:: WHAT IS REQUIRED ::
Reproduce each line from the first in the data through the line that contains "deriving DecidableEq, Repr" exactly; give nothing else.

:: DATASET RECORDS ::

-- ==== Sys2Proof/Machine/Operands.lean ====
section
/-! DEFINITION. How operands are formed: the byte swaps (spec 40_normalizer.md R120, R121), block words from and to
bytes (20_memory.md R74 to R78), the operand registers of a command (30_encoding.md R106) and the register a
window offset names (10_state.md R20). -/

namespace Sys2Proof.Machine

/-- `bswap16` (R120). -/
def bswap16 (v : BitVec 16) : BitVec 16 := v.extractLsb' 0 8 ++ v.extractLsb' 8 8

/-- `bswap32` (R120). -/
def bswap32 (v : Word) : Word :=
  v.extractLsb' 0 8 ++ v.extractLsb' 8 8 ++ v.extractLsb' 16 8 ++ v.extractLsb' 24 8

/-- `bswap64` (R120). -/
def bswap64 (v : DWord) : DWord :=
  v.extractLsb' 0 8 ++ v.extractLsb' 8 8 ++ v.extractLsb' 16 8 ++ v.extractLsb' 24 8 ++
    v.extractLsb' 32 8 ++ v.extractLsb' 40 8 ++ v.extractLsb' 48 8 ++ v.extractLsb' 56 8

/-- The swap of a `BSWAP*` form: the swap in normalizing order, the identity in native order (R121). -/
def inOrder {n : Nat} (o : ByteOrder) (swap : BitVec n → BitVec n) (v : BitVec n) : BitVec n :=
  match o with
  | .normalizing => swap v
  | .native => v

/-- `le64(b)` (R74): byte `j` has weight `2^(8j)`. -/
def le64 : List Byte → DWord
  | [] => 0
  | b :: bs => b.setWidth 64 ||| (le64 bs <<< 8)

/-- The eight bytes of a 64-bit word, least significant first (R77). -/
def bytesOf64 (w : DWord) : List Byte := (List.range 8).map fun j => w.extractLsb' (8 * j) 8

/-- `LoadBlock(o, b)` (R76). -/
def loadBlock (o : ByteOrder) (b : List Byte) : DWord := inOrder o bswap64 (le64 b)

/-- `StoreBlock(o, v)` (R77). -/
def storeBlock (o : ByteOrder) (v : DWord) : List Byte := bytesOf64 (inOrder o bswap64 v)

/-- `DIN` (R40, R106). -/
def State.din (s : State) : DWord := s.dinHi ++ s.dinLo

/-- `DOUT` (R41). -/
def State.dout (s : State) : DWord := s.doutHi ++ s.doutLo

/-- `FIRSTBYTE`, bits 7:0 of `ARG` (R39, R106). -/
def State.firstByte (s : State) : Byte := s.arg.extractLsb' 0 8

/-- Which round-constant table a cipher command uses, its `TSEL` field (R103). -/
inductive TableSelect where
  | builtin
  | custom
deriving DecidableEq, Repr

/-- `Table(TSEL)` (42_cipher_core.md R153). -/
def State.table (s : State) : TableSelect → Vector Word 16
  | .builtin => s.plat.builtin
  | .custom => s.tbl

/-- The register at a window offset (R20): registers stand at word-aligned offsets, and every offset that R20 does not
name is reserved (R45). -/
def regAt (off : Nat) : Reg :=
  match off with
  | 0x000 => .id
  | 0x004 => .cmd
  | 0x008 => .status
  | 0x00C => .errAddr
  | 0x010 => .srcAddr
  | 0x014 => .srcLen
  | 0x018 => .dstAddr
  | 0x01C => .dstCap
  | 0x020 => .resultLen
  | 0x024 => .resultOff
  | 0x028 => .arg
  | 0x030 => .dinLo
  | 0x034 => .dinHi
  | 0x038 => .doutLo
  | 0x03C => .doutHi
  | o =>
    if o % 4 ≠ 0 then .reserved
    else if h : 0x040 ≤ o ∧ o < 0x050 then .key ⟨(o - 0x040) / 4, by omega⟩
    else if h : 0x050 ≤ o ∧ o < 0x05C then .fill ⟨(o - 0x050) / 4, by omega⟩
    else if h : 0x080 ≤ o ∧ o < 0x0C0 then .tbl ⟨(o - 0x080) / 4, by omega⟩
    else .reserved

/-- The window offset of a register (R20). For `reserved` it is 0x02C, the first reserved offset. -/
def regOffset : Reg → BitVec 12
  | .id => 0x000
  | .cmd => 0x004
  | .status => 0x008
  | .errAddr => 0x00C
  | .srcAddr => 0x010
  | .srcLen => 0x014
  | .dstAddr => 0x018
  | .dstCap => 0x01C
  | .resultLen => 0x020
  | .resultOff => 0x024
  | .arg => 0x028
  | .reserved => 0x02C
  | .dinLo => 0x030
  | .dinHi => 0x034
  | .doutLo => 0x038
  | .doutHi => 0x03C
  | .key i => BitVec.ofNat 12 (0x040 + 4 * i.val)
  | .fill i => BitVec.ofNat 12 (0x050 + 4 * i.val)
  | .tbl i => BitVec.ofNat 12 (0x080 + 4 * i.val)

/-- The address `ENGINE_BASE + off` is a multiple of 4 (R21). `ENGINE_BASE` may be any address (R3). Log 28. -/
def Platform.alignedAt (p : Platform) (off : BitVec 12) : Bool := (p.engineBase.toNat + off.toNat) % 4 == 0

/-- An access to the window is defined: 32 bits wide at an address that is a multiple of 4 (R21). DESIGN CHOICE: the
spec does not say whether the part of the window past address 2^32-1 exists; a `WR` or `RD` there is as any other,
with no bound and no wrap. Log 31. -/
def accessDefined (p : Platform) (off : BitVec 12) (width : Width) : Bool := width == .w32 && p.alignedAt off

/-- The window holds the byte at a system address (R20): it is one of the 4096 bytes at `ENGINE_BASE`. The part of the
window past 2^32-1, which `WR` and `RD` reach, holds no system address, and it does not wrap to address 0. Log 31. -/
def Platform.inWindow (p : Platform) (addr : Nat) : Bool :=
  p.engineBase.toNat ≤ addr && addr < p.engineBase.toNat + 4096

/-- `BusAdmit(addr, kind)` (R84): the platform refuses exactly the accesses its windows list. Log 6. -/
def Platform.admits (p : Platform) (addr : Nat) (kind : AccessKind) : Bool :=
  !p.busRefused.any fun w => w.kind == kind && w.lo ≤ addr && addr < w.lo + w.len

end Sys2Proof.Machine
end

:: TASK RESPONSE ::
-- ==== Sys2Proof/Machine/Operands.lean ====
section
/-! DEFINITION. How operands are formed: the byte swaps (spec 40_normalizer.md R120, R121), block words from and to
bytes (20_memory.md R74 to R78), the operand registers of a command (30_encoding.md R106) and the register a
window offset names (10_state.md R20). -/

namespace Sys2Proof.Machine

/-- `bswap16` (R120). -/
def bswap16 (v : BitVec 16) : BitVec 16 := v.extractLsb' 0 8 ++ v.extractLsb' 8 8

/-- `bswap32` (R120). -/
def bswap32 (v : Word) : Word :=
  v.extractLsb' 0 8 ++ v.extractLsb' 8 8 ++ v.extractLsb' 16 8 ++ v.extractLsb' 24 8

/-- `bswap64` (R120). -/
def bswap64 (v : DWord) : DWord :=
  v.extractLsb' 0 8 ++ v.extractLsb' 8 8 ++ v.extractLsb' 16 8 ++ v.extractLsb' 24 8 ++
    v.extractLsb' 32 8 ++ v.extractLsb' 40 8 ++ v.extractLsb' 48 8 ++ v.extractLsb' 56 8

/-- The swap of a `BSWAP*` form: the swap in normalizing order, the identity in native order (R121). -/
def inOrder {n : Nat} (o : ByteOrder) (swap : BitVec n → BitVec n) (v : BitVec n) : BitVec n :=
  match o with
  | .normalizing => swap v
  | .native => v

/-- `le64(b)` (R74): byte `j` has weight `2^(8j)`. -/
def le64 : List Byte → DWord
  | [] => 0
  | b :: bs => b.setWidth 64 ||| (le64 bs <<< 8)

/-- The eight bytes of a 64-bit word, least significant first (R77). -/
def bytesOf64 (w : DWord) : List Byte := (List.range 8).map fun j => w.extractLsb' (8 * j) 8

/-- `LoadBlock(o, b)` (R76). -/
def loadBlock (o : ByteOrder) (b : List Byte) : DWord := inOrder o bswap64 (le64 b)

/-- `StoreBlock(o, v)` (R77). -/
def storeBlock (o : ByteOrder) (v : DWord) : List Byte := bytesOf64 (inOrder o bswap64 v)

/-- `DIN` (R40, R106). -/
def State.din (s : State) : DWord := s.dinHi ++ s.dinLo

/-- `DOUT` (R41). -/
def State.dout (s : State) : DWord := s.doutHi ++ s.doutLo

/-- `FIRSTBYTE`, bits 7:0 of `ARG` (R39, R106). -/
def State.firstByte (s : State) : Byte := s.arg.extractLsb' 0 8

/-- Which round-constant table a cipher command uses, its `TSEL` field (R103). -/
inductive TableSelect where
  | builtin
  | custom
deriving DecidableEq, Repr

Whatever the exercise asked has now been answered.